## INFORMATION SUPPLIED
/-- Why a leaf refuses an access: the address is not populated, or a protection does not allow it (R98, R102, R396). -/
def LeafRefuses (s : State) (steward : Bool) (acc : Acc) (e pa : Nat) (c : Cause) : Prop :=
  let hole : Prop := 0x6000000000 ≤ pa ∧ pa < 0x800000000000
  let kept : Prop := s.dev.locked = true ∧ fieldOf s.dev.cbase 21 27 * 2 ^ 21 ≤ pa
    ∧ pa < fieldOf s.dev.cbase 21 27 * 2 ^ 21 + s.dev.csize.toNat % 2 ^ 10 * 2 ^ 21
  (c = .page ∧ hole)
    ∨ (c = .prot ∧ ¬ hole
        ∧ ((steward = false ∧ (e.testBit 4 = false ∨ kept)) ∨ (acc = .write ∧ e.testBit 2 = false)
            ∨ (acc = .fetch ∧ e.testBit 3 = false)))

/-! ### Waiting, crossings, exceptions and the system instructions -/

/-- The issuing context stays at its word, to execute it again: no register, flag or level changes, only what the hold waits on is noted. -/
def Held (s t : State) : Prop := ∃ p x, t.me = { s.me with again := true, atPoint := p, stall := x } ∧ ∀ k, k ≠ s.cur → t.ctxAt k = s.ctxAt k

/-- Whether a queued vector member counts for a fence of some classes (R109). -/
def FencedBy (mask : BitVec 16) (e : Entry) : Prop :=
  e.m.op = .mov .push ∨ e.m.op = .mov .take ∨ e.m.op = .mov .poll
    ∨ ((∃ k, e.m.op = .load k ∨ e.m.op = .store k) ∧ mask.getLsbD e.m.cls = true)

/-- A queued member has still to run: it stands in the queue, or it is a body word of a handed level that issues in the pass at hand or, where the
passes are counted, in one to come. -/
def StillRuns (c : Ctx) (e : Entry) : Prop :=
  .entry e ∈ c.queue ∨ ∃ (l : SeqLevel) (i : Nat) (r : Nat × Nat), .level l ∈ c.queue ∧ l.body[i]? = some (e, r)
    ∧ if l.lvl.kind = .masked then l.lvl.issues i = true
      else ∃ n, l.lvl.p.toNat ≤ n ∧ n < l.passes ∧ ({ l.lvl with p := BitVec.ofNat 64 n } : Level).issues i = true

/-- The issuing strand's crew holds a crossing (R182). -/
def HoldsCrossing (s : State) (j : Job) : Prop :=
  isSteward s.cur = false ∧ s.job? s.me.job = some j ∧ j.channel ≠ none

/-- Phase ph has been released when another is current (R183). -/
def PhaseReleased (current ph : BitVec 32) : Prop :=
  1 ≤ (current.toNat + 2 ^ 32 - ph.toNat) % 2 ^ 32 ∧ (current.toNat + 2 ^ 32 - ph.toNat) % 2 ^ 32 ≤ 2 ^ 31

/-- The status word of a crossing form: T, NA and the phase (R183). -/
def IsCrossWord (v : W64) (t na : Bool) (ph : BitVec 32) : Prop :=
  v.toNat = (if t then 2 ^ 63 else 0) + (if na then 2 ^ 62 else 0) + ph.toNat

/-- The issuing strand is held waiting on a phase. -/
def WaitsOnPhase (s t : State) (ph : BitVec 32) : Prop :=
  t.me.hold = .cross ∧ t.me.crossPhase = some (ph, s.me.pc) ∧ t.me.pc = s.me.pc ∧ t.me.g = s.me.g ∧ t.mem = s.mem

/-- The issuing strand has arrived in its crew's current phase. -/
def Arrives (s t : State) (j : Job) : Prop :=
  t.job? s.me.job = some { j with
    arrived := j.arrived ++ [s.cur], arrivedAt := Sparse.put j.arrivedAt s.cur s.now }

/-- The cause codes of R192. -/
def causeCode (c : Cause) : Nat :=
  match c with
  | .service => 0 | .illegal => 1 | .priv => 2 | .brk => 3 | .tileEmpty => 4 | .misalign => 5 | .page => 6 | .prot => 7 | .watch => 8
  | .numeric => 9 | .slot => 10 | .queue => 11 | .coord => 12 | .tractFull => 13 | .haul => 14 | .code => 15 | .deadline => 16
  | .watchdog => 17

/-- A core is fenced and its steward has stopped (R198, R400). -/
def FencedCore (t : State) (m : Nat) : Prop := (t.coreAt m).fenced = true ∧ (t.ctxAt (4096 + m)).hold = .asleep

## EXERCISE AIM
Output the listing above exactly, keeping each line as it was.

## ANSWER AREA
/-- Why a leaf refuses an access: the address is not populated, or a protection does not allow it (R98, R102, R396). -/
def LeafRefuses (s : State) (steward : Bool) (acc : Acc) (e pa : Nat) (c : Cause) : Prop :=
  let hole : Prop := 0x6000000000 ≤ pa ∧ pa < 0x800000000000
  let kept : Prop := s.dev.locked = true ∧ fieldOf s.dev.cbase 21 27 * 2 ^ 21 ≤ pa
    ∧ pa < fieldOf s.dev.cbase 21 27 * 2 ^ 21 + s.dev.csize.toNat % 2 ^ 10 * 2 ^ 21
  (c = .page ∧ hole)
    ∨ (c = .prot ∧ ¬ hole
        ∧ ((steward = false ∧ (e.testBit 4 = false ∨ kept)) ∨ (acc = .write ∧ e.testBit 2 = false)
            ∨ (acc = .fetch ∧ e.testBit 3 = false)))

/-! ### Waiting, crossings, exceptions and the system instructions -/

/-- The issuing context stays at its word, to execute it again: no register, flag or level changes, only what the hold waits on is noted. -/
def Held (s t : State) : Prop := ∃ p x, t.me = { s.me with again := true, atPoint := p, stall := x } ∧ ∀ k, k ≠ s.cur → t.ctxAt k = s.ctxAt k

/-- Whether a queued vector member counts for a fence of some classes (R109). -/
def FencedBy (mask : BitVec 16) (e : Entry) : Prop :=
  e.m.op = .mov .push ∨ e.m.op = .mov .take ∨ e.m.op = .mov .poll
    ∨ ((∃ k, e.m.op = .load k ∨ e.m.op = .store k) ∧ mask.getLsbD e.m.cls = true)

/-- A queued member has still to run: it stands in the queue, or it is a body word of a handed level that issues in the pass at hand or, where the
passes are counted, in one to come. -/
def StillRuns (c : Ctx) (e : Entry) : Prop :=
  .entry e ∈ c.queue ∨ ∃ (l : SeqLevel) (i : Nat) (r : Nat × Nat), .level l ∈ c.queue ∧ l.body[i]? = some (e, r)
    ∧ if l.lvl.kind = .masked then l.lvl.issues i = true
      else ∃ n, l.lvl.p.toNat ≤ n ∧ n < l.passes ∧ ({ l.lvl with p := BitVec.ofNat 64 n } : Level).issues i = true

/-- The issuing strand's crew holds a crossing (R182). -/
def HoldsCrossing (s : State) (j : Job) : Prop :=
  isSteward s.cur = false ∧ s.job? s.me.job = some j ∧ j.channel ≠ none

/-- Phase ph has been released when another is current (R183). -/
def PhaseReleased (current ph : BitVec 32) : Prop :=
  1 ≤ (current.toNat + 2 ^ 32 - ph.toNat) % 2 ^ 32 ∧ (current.toNat + 2 ^ 32 - ph.toNat) % 2 ^ 32 ≤ 2 ^ 31

/-- The status word of a crossing form: T, NA and the phase (R183). -/
def IsCrossWord (v : W64) (t na : Bool) (ph : BitVec 32) : Prop :=
  v.toNat = (if t then 2 ^ 63 else 0) + (if na then 2 ^ 62 else 0) + ph.toNat

/-- The issuing strand is held waiting on a phase. -/
def WaitsOnPhase (s t : State) (ph : BitVec 32) : Prop :=
  t.me.hold = .cross ∧ t.me.crossPhase = some (ph, s.me.pc) ∧ t.me.pc = s.me.pc ∧ t.me.g = s.me.g ∧ t.mem = s.mem

/-- The issuing strand has arrived in its crew's current phase. -/
def Arrives (s t : State) (j : Job) : Prop :=
  t.job? s.me.job = some { j with
    arrived := j.arrived ++ [s.cur], arrivedAt := Sparse.put j.arrivedAt s.cur s.now }

/-- The cause codes of R192. -/
def causeCode (c : Cause) : Nat :=
  match c with
  | .service => 0 | .illegal => 1 | .priv => 2 | .brk => 3 | .tileEmpty => 4 | .misalign => 5 | .page => 6 | .prot => 7 | .watch => 8
  | .numeric => 9 | .slot => 10 | .queue => 11 | .coord => 12 | .tractFull => 13 | .haul => 14 | .code => 15 | .deadline => 16
  | .watchdog => 17

/-- A core is fenced and its steward has stopped (R198, R400). -/
def FencedCore (t : State) (m : Nat) : Prop := (t.coreAt m).fenced = true ∧ (t.ctxAt (4096 + m)).hold = .asleep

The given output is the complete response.